Нет, депрессия это не конец жизни!В середине 30-х годов бельгийский нейрофизиолог Бремер отделил кошачий головной мозг от спинного на уровне первого шейного сегмента. На электроэнцефалограмме, снятой с изолированного мозга, отражалась нормальная смена сна и бодрствования. Так что ж, все аппараты, включающие сон и бодрствование, находятся именно в изолированном мозге, и только в нем? Бремер сделал перерезку на уровне среднего мозга. Получился препарат, который он назвал «конечный изолированный мозг». Электроэнцефалограмма показала, что кошка с таким мозгом беспрерывно спит. Бремер, подобно Павлову и многим своим предшественникам, рассудил, что сон вызывается снижением притока импульсов к коре. Но каких импульсов? Откуда они идут и что кроется за ними? Ответы на эти вопроосы получили в конце 40-х годов американский нейрофизиолог Мэгун и его итальянский коллега Моруцци.
Мэгун исследовал больных полиомиелитом, который поражает нижние отделы мозгового ствола. Он устаноовил зависимость между неполадками в мышечном тонусе и разрушением нижних отделов ретикулярной формации — огромной сети нейронов, растянутых по всему стволу. Мэгун и Моруцци доказали, что беспробудный сон, в который погрузилась кошка с «конечным изолированным мозгом», был вызван отсечением от полушарий ретикулярной формации. Посылаемые ею активирующие импульсы, поддерживают как мышечный тонус, так и надлежащий уровень бодрствования.
Изучение ретикулярной формации было продолжено в 50-60-х годах. Физиологи разрушали все пути, по которым направляются в кошачий мозг импульсы из глаза, из уха, с кожи, от обонятельных луковиц, и сохраняли только связи ретикулярной формации с большими полушариями. Никаких изменений на электроэнцефалограмме, ни малейшего понижения уровня бодрствования! Когда же все пути между органами чувств и корой оставались нетронутыми, а разрушалась ретикулярная формация, наступал сон. Так в физиологии утвердилось весьма важное дополнение к прежним гипотезам о том как влияет на состояние мозга поток поступающих в него импульсов.

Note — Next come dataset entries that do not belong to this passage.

-- ==== Sys2Proof/Config.lean ====
section
/-! DEFINITION. What the manual leaves open as a value, and the constants that several blocks share. -/

namespace Sys2Proof.Config

/-- FREE VALUE (log entry 5). R98 says that a positioner takes a free travel slot when one is free, and not which: the slot
is this choice among the free ones, applied to the model's own counter of open choices. No body: nothing can be proved of it. -/
opaque travelSlotPick : Nat → Nat

/-- Records that a port's completion queue holds at most (R164). -/
def queueCapacity : Nat := 8

/-- The saturation pressure table E, in Pa, at -20 °C to +40 °C in steps of 5 °C (Table 3-3). -/
def saturationTable : List Nat := [126, 192, 287, 422, 611, 872, 1226, 1702, 2333, 3160, 4234, 5613, 7368]

end Sys2Proof.Config
end

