/-- Where a port stands in its turn (Table 10-1). -/
inductive Phase where
  | idle | receiving | executing | answering
deriving DecidableEq, Repr

/-- The state of one tenant port (Table 10-1). Three items that the rules imply stand beside it: the length byte of an
out-of-turn frame is awaited (R160), the line is dropped after a break (R161), and the result frame being sent (R163). -/
structure PortState where
  rate        : Rate
  phase       : Phase
  buffer      : List Byte
  expected    : Nat
  errorMark   : Bool
  discard     : Nat
  awaitLength : Bool
  outOfTurn   : Bool
  queue       : List Record
  lost        : Bool
  lineDropped : Bool
  tx          : List Byte
deriving DecidableEq, Repr

/-- A port after power-on reset at a given rate (R157). -/
def PortState.reset (rate : Rate) : PortState :=
  { rate := rate, phase := .idle, buffer := [], expected := 0, errorMark := false, discard := 0, awaitLength := false,
    outOfTurn := false, queue := [], lost := false, lineDropped := false, tx := [] }

/-- The three ports. -/
structure Ports where
  p : PortState
  b : PortState
  l : PortState
deriving DecidableEq, Repr

/-- A set of ports. -/
structure PortSet where
  p : Bool
  b : Bool
  l : Bool
deriving DecidableEq, Repr

/-- A domain of the authority map: its port set and its lock flag (Table 10-5). -/
structure Domain where
  ports  : PortSet
  locked : Bool
deriving DecidableEq, Repr

/-- The authority map after power-on reset (R170, Table 10-5). -/
def authorityReset : Vector Domain 13 :=
  #v[⟨⟨true, true, false⟩, false⟩, ⟨⟨true, false, false⟩, false⟩, ⟨⟨false, true, false⟩, false⟩,
     ⟨⟨false, true, false⟩, false⟩, ⟨⟨true, false, false⟩, false⟩, ⟨⟨false, true, false⟩, false⟩,
     ⟨⟨true, true, true⟩, false⟩, ⟨⟨false, true, true⟩, false⟩, ⟨⟨false, false, true⟩, false⟩,
     ⟨⟨false, false, true⟩, false⟩, ⟨⟨true, true, false⟩, false⟩, ⟨⟨true, false, false⟩, false⟩,
     ⟨⟨false, true, false⟩, false⟩]

/-! ### The whole part -/

/-- The state of the part. `sent` is the snapshot of the latest fixture link frame, and `fxFrame` the bytes that FXOUT sends of it
(R155, R180); `openChoices` is the model's own
counter of choices that the manual leaves open (log entry 5); `pending` is the queue of commands that wait, oldest first. -/
structure State where
  scanner       : Scanner
  surface       : Surface
  plant         : PlantProfile
  building      : BuildingProfile
  fog           : Fog
  pool          : Pool
  zones         : Vector Zone 4
  boilerProven  : Bool
  positioners   : Positioners
  governor      : Governor
  store         : Vector Line 64
  channels      : Vector Channel 96
  slots         : Vector Slot 8
  sent          : Vector Nat 96
  fxFrame       : List Byte
  ports         : Ports
  authority     : Vector Domain 13
  deviceSeconds : BitVec 32
  openChoices   : Nat
  pending       : List Instr
deriving DecidableEq, Repr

Любые импульсы, приходящие от органов чувств в соответствующие отделы коры, попадают по особым ответвлениям и в ретикулярную формацию. Ближайшие поступающие сигналы сравниваются с теми, что хранятся в памяти, и получают соответствующую оценку. Если поступающий сигнал нов или по каким-то причинам достоин особого изучения, находящаяся в верхних отделах ретикулярной формации активирующая восходящая система посылает в кору дополнительный поток энергии. Организм переходит к активному бодрствованию. Даже во сне этот поток импульсов не прекращается совсем, а лишь снижается до определенного уровня, что позволяет животным просыпаться при приближении опасности. Когда же сигнал приобретает особое значение, поток импульсов возрастает, и вместе с ним возрастают внимание и сосредоточенность. Мозг не просто регистрирует сигнал, а изучает его.
Однажды физиологи вживили кошке электроды в то место, где происходит сортировка сигналов, идущих от уха к коре. Приборчик, стоявший около клетки с кошкой, издавал щелчки с регулярными интервалами, и такая же регулярная серия пиков возникала на кривой, вычерчиваемой самописцем. Внезапно экспериментатор показал кошке мышку. Кошка проявляла интерес к ней, и в тот же миг амплитуда пиковых потенциалов, вызываемых щелчками, снижалась. Что же происходило у кошки в мозгу? Ретикулярная формация получала сигнал о мышке и перераспределяла потоки активирующих импульсов. Поток, направлявшийся в слуховые зоны коры, ослабевал, а поток, направлявшийся к зрительным, обонятельным и двигательным центрам, усиливался.
Амплитуда пиков снижалась, но не исчезала. Эта фоновая активность мозга — энергетическая основа нашего незаметного, но постоянного внимания к фону жизни и к тому, на чем мы не сосредоточиваемся никогда, но что благодаря этой активности оседает в нашей бессознательной памяти, чтобы потом, при особых обстоятельствах, всплыть перед сознанием. Без ретикулярной формации не может работать ни внимание, ни восприятие, ни память, ни мышление. Это силовая станция нашего бодрствования да и нашего сна, ибо на сон, как мы в свое время убедимся, уходит немало энергии.